Tal vez ni Jesús ni San Pablo (mucho menos San Agustín o Lutero) pensaban el amor tal y como lo entendemos en nuestros días, desde nuestro horizonte histórico donde podemos asociarlo o disociarlo de la institución del matrimonio. Tal vez no deberíamos de pensarlo, simplemente de vivirlo… Tal vez no deberíamos de enamorarnos, y habría que contentarnos con la felicidad que la autosuficiencia y el narcisismo nos brinda. Tal vez deberíamos de seguir manteniendo esa distancia que nos aleje del otro, para ordenar nuestra vida alrededor del yo y permitir que nuestro amado(a) lo haga.
Pero si nos enamoramos, podemos experimentar una verdadera revolución. Podemos ver como nuestro mundo se derriba ante nuestros ojos y ser partícipes de la construcción de uno nuevo, donde, al haberle hecho un espacio a ese(a) otro(a), podremos al menos enjugar sus lágrimas cuando lo necesite, consolar y ser consolados por los lamentos de un mundo que no puede mantenerse en pie si no es por la sangre de los inocentes, y sobre todo, tener la esperanza de que los tiempos de desolación no tendrán la última palabra de nuestra historia.

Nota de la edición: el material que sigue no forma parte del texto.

-- ==== Sys2Proof/Tests/Slice0.lean ====
section
/-! SUPPORT. Tests: what the spec's numbers say of the model, and a state for the hypotheses of every statement. -/

namespace Sys2Proof.Tests

open Sys2Proof.Machine

/-- Contents of the spaces: the stream `02 5A BB FE FC` at `0x10`, and the entries of section 2.2 of the vectors. -/
def testSpaces : Spaces where
  spr := [(0x10, 0x02#8), (0x11, 0x5A#8), (0x12, 0xBB#8), (0x13, 0xFE#8), (0x14, 0xFC#8)]
  lt := [(0x075A, 0x2D#8)]
  bl := [(0x4200, 0x21#8)]
  msk := [(0, 0xC000000000000000#64)]
  fb := [(0x100, 0x42#8)]

/-- The working registers at the start of a draw of that stream. -/
def testWork : WorkRegs where
  sp := 0x10
  send := 0x15
  drow := 0x100
  r := 0
  x := 0
  mw := BitVec.allOnes 64
  vis := true
  p0 := false
  runKind := .literal
  runLen := 0
  runSrc := 0

/-- A draw of that stream into rows of 4, under `CTRL = ctrl`. -/
def drawing (ctrl : Reg32) (p : Phase) : State :=
  { State.reset with
    cfg := { ctrl := ctrl, srcAddr := 0x10, srcLen := 5, width := 4, dstAddr := 0x100, pitch := 8, fbLo := 0x80,
             fbHi := 0x200, maskAddr := 0 }
    w := testWork
    mem := testSpaces
    phase := p }

/-- A draw about to fetch the control byte `c` at row position `x`. -/
def atByte (c : Byte) (x : Pos) : State :=
  { drawing 0x01#32 .opcode with
    w := { testWork with x := x }
    mem := { testSpaces with spr := testSpaces.spr.write 0x10 c } }

/-- A draw at the only pixel of a literal run, payload `5A`, with the mask word `m`. -/
def atPixel (ctrl : Reg32) (m : MaskWord) : State :=
  { drawing ctrl .run with w := { testWork with mw := m, runLen := 1, runSrc := 0x11 } }

/-- A draw at pixel `i` of the literal run `02 5A BB`. -/
def inRun (i : Pos) : State :=
  { drawing 0x01#32 .run with w := { testWork with runLen := 2, runSrc := 0x11 }, pix := i }

/-- A draw at pixel `i` of the opaque row `02 5A BB FE`. -/
def rawRun (i : Pos) : State :=
  { drawing 0x00#32 .run with w := { testWork with runLen := 4, runSrc := 0x10 }, pix := i }

/-- A draw whose extent is consumed. -/
def ended (p : Phase) : State := { drawing 0x01#32 p with w := { testWork with sp := 0x15 } }

/-- A pixel at row position `i` of a row at `drow`, on the surface of section 2.5 of the vectors. -/
def atClip (drow : Addr) (i : Pos) : State :=
  { drawing 0x01#32 .run with
    cfg := { (drawing 0x01#32 .run).cfg with fbLo := 0x2000, fbHi := 0x2020 }
    w := { testWork with drow := drow }
    pix := i }

/-- The base configuration of section 2.7 of the vectors, with `CTRL`, `WIDTH` and `MASK_ADDR`. -/
def configured (ctrl : Reg32) (width : Pos) (maskAddr : BitVec 8) : ConfigRegs where
  ctrl := ctrl
  srcAddr := 0x500
  srcLen := 4
  width := width
  dstAddr := 0x5000
  pitch := 4
  fbLo := 0x5000
  fbHi := 0x5010
  maskAddr := maskAddr

/-- A configuration that meets every bound of the start checks exactly. -/
def edge : ConfigRegs where
  ctrl := 0x1319
  srcAddr := 0xFFFFFFFF
  srcLen := 1
  width := 64
  dstAddr := 0x5001
  pitch := 0
  fbLo := 0x5000
  fbHi := 0x5000
  maskAddr := 224

/-- An idle machine with one host action to take. -/
def hosting (h : HostAction) : State := { State.reset with pending := [h] }

/-- An idle machine with a `START` of an empty frame to take. -/
def emptyFrame : State :=
  { hosting (.access (.write .word 0x24#8 1#32)) with cfg := { configured 0x01#32 4 0 with srcLen := 0 } }

/-- A draw at the head of the loop for row 32. -/
def atRow32 (ctrl : Reg32) : State := { drawing ctrl .rowTop with w := { testWork with r := 32 } }

/-- A draw at the head of the loop for row 31, its mask array at the end of MSK. -/
def atRow31 : State :=
  { drawing 0x11#32 .rowTop with
    cfg := { (drawing 0x11#32 .rowTop).cfg with maskAddr := 224 }
    w := { testWork with r := 31 }
    mem := { testSpaces with msk := [(255, 0xF000000000000000#64)] } }

/-- A draw at the end of a row. -/
def atRowEnd : State := { drawing 0x01#32 .opcode with w := { testWork with x := 4 } }

/-- An idle machine after `STREAM_OVERRUN`: `STATUS = 0x93`. -/
def faulted : State :=
  { State.reset with
    st := { State.reset.st with done := true, cause := .streamOverrun, faultPc := 0x10, faultX := 0x00040001 } }

/-- The state after one step, if there is one. -/
def stepped (s : State) : Option State :=
  match step s with
  | .next t => some t
  | .fault _ => none
  | .refused _ => none

/-! ## Ill-formed terms are refused -/

theorem test_illformed_lit_zero : (Instr.wellFormed (.lit 0#7)) = false := by decide

theorem test_illformed_wr_start_offset : (Instr.wellFormed (.wr 0x24#8 1#32)) = false := by decide

theorem test_illformed_wr_status_offset : (Instr.wellFormed (.wr 0x28#8 1#32)) = false := by decide

theorem test_illformed_wr_misaligned : (Instr.wellFormed (.wr 0x05#8 1#32)) = false := by decide

theorem test_illformed_rd_misaligned : (Instr.wellFormed (.rd 0x3E#8)) = false := by decide

/-! ## Every constructor from its encoding, written out from R64, R62, R66, R67 -/

theorem test_decode_rsvd0 : decode (.c8 0b00000000#8) = .ok (.rsvd0) := by decide

theorem test_decode_lit : decode (.c8 0b00000101#8) = .ok (.lit 5#7) := by decide

theorem test_decode_skip : decode (.c8 0b11111011#8) = .ok (.skip 0b1111011#7) := by decide

theorem test_decode_rawrow : decode (.raw) = .ok (.rawrow) := by decide

theorem test_decode_pixCopy : decode (.psel 0b1100#4) = .ok (.pixCopy true) := by decide

theorem test_decode_pixRemap : decode (.psel 0b1001#4) = .ok (.pixRemap false) := by decide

Sin embargo, las revoluciones que intentan conservar sus pequeños logros a toda costa se convierten en verdaderas pesadillas, pues no son capaces de poner en juego la libertad ganada y se encierran en un anhelo compulsivo de felicidad y tranquilidad, que no pueden lograrse sino reprimiendo todo lo que altere el orden… La felicidad para toda la vida en una relación puede ser como el totalitarismo de Stalin, una combinación de un terror generalizado y una habilidad histriónica para siempre guardar las apariencias de que todo está bien. No, si nos enamoramos, sería bueno pensar esta metáfora más bien como una revolución permanente, que si bien no nos garantiza la felicidad, si nos obliga a estar siempre abiertos al otro y a lo nuevo, y que es capaz, de ser necesario, a renunciar a la propia satisfacción por perseguir ese irracional deseo que el otro(a) despertó en nosotros.